What to do:
Up to and including the line that contains "State).inFlight 2 = true", write out each line of the material from its first line, exactly.

★ ★ ★ ★ ★ ★ ★

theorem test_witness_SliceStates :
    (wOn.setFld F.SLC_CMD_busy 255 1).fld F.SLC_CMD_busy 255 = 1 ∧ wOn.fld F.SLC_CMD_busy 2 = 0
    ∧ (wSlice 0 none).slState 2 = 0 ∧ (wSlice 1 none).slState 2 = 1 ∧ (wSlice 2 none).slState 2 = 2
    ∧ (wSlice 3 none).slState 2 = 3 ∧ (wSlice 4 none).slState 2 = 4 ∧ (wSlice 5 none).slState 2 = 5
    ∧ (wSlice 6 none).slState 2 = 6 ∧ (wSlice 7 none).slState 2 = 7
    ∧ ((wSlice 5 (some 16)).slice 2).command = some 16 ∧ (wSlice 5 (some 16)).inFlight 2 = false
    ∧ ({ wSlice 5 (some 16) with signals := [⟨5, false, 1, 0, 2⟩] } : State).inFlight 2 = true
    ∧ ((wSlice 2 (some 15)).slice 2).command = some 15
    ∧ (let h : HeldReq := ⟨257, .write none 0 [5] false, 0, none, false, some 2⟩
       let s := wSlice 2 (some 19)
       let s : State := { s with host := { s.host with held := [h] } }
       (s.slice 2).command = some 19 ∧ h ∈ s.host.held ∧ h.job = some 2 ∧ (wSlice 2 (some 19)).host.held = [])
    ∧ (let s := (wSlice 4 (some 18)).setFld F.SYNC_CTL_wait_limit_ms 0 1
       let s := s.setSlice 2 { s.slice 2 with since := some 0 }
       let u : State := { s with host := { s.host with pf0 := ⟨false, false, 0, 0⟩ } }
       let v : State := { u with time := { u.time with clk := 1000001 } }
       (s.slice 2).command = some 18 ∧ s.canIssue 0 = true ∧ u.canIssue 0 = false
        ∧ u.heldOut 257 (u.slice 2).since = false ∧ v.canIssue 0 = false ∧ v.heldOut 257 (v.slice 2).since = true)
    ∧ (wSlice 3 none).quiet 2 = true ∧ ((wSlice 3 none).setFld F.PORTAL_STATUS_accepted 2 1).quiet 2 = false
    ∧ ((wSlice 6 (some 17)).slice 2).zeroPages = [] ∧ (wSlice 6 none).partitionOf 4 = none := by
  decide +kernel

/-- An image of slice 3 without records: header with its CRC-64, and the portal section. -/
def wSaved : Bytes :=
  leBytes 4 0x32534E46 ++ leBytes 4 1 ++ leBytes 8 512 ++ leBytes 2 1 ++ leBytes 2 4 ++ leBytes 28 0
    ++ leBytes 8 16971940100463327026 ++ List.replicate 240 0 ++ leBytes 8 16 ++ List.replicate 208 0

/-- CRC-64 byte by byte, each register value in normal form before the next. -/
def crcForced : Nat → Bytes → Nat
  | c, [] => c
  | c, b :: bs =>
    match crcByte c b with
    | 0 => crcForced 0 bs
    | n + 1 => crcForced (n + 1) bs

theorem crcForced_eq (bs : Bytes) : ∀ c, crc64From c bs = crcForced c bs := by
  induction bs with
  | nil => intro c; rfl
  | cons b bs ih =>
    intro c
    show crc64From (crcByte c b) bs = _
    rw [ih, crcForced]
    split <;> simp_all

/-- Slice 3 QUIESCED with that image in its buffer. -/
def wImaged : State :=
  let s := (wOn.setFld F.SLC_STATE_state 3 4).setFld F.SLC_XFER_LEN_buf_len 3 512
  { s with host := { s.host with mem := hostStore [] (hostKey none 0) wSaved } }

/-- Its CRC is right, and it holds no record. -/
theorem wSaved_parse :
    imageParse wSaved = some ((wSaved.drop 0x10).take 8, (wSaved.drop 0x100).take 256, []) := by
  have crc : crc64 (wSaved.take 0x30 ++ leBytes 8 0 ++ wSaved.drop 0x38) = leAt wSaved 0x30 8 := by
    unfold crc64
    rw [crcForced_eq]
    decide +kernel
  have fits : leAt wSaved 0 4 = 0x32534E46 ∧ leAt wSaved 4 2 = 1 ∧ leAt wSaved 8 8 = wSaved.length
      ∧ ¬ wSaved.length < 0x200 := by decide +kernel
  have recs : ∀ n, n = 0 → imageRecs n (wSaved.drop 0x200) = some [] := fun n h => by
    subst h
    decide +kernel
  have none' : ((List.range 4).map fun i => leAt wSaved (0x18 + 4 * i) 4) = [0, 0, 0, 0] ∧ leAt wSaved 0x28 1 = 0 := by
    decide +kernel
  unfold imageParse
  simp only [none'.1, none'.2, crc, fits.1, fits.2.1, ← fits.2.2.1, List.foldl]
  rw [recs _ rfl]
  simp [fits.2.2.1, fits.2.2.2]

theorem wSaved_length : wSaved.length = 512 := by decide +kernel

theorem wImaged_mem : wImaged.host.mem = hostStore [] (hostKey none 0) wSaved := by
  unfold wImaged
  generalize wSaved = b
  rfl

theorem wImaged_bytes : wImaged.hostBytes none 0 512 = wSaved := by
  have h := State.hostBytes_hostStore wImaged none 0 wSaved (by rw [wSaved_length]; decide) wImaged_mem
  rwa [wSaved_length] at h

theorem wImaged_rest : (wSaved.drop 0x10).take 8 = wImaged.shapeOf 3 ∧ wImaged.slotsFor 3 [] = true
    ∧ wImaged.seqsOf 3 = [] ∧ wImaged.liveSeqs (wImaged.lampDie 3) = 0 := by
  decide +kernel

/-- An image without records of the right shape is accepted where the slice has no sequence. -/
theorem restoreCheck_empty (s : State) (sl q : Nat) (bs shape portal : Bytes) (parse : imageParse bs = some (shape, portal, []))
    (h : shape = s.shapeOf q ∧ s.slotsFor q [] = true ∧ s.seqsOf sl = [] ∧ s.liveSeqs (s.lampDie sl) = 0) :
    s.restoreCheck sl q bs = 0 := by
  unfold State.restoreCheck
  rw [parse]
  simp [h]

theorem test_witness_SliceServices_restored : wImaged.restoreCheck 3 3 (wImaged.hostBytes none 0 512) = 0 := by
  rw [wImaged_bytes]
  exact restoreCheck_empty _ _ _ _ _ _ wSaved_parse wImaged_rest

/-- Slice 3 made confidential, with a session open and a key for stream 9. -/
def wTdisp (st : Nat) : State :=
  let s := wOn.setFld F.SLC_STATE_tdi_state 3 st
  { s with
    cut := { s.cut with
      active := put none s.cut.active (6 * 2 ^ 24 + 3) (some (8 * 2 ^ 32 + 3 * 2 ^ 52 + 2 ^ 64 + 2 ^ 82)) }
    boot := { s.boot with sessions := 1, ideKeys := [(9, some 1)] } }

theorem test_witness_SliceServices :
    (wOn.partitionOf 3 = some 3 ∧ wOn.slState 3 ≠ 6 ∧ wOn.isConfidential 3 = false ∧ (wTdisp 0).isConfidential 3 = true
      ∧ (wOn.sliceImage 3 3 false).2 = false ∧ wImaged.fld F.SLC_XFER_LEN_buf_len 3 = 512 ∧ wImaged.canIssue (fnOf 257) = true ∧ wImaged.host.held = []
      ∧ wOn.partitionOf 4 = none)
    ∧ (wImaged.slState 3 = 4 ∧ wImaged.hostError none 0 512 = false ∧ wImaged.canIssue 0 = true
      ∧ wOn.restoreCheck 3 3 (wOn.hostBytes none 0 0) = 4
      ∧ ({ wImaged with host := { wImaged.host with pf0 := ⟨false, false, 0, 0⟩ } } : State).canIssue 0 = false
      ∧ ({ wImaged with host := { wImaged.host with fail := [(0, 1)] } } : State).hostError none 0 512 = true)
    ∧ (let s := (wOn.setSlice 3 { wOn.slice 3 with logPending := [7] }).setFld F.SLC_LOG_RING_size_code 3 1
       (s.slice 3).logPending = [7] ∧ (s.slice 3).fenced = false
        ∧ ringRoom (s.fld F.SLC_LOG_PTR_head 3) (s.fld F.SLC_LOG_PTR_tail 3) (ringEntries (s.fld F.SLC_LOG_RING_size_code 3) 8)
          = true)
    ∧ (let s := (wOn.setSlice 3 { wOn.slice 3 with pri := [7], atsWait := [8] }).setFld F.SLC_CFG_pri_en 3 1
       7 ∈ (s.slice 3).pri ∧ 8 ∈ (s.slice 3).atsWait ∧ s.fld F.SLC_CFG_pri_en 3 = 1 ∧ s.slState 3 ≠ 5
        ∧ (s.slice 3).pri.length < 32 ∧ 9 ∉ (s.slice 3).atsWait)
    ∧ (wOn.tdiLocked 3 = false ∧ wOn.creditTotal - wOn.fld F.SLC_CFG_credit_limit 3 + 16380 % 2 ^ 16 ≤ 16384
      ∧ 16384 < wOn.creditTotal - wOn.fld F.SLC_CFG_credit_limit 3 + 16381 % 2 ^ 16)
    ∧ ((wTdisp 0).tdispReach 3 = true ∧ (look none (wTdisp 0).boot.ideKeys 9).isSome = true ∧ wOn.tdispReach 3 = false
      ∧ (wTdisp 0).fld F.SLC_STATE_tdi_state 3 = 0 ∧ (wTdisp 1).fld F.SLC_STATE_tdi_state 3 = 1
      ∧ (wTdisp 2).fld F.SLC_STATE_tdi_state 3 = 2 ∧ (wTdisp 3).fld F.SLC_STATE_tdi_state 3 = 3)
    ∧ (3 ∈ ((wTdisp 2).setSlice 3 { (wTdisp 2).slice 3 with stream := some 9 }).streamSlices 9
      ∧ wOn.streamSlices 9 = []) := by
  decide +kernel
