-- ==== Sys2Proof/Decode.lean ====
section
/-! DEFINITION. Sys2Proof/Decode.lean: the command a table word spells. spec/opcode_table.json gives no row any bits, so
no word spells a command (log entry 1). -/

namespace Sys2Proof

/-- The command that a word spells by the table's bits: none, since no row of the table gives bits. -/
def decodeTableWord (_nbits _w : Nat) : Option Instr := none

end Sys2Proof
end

★ ★ ★ ★ ★ ★ ★

Output of the exercise:
theorem test_witness_SliceStates :
    (wOn.setFld F.SLC_CMD_busy 255 1).fld F.SLC_CMD_busy 255 = 1 ∧ wOn.fld F.SLC_CMD_busy 2 = 0
    ∧ (wSlice 0 none).slState 2 = 0 ∧ (wSlice 1 none).slState 2 = 1 ∧ (wSlice 2 none).slState 2 = 2
    ∧ (wSlice 3 none).slState 2 = 3 ∧ (wSlice 4 none).slState 2 = 4 ∧ (wSlice 5 none).slState 2 = 5
    ∧ (wSlice 6 none).slState 2 = 6 ∧ (wSlice 7 none).slState 2 = 7
    ∧ ((wSlice 5 (some 16)).slice 2).command = some 16 ∧ (wSlice 5 (some 16)).inFlight 2 = false
    ∧ ({ wSlice 5 (some 16) with signals := [⟨5, false, 1, 0, 2⟩] } : State).inFlight 2 = true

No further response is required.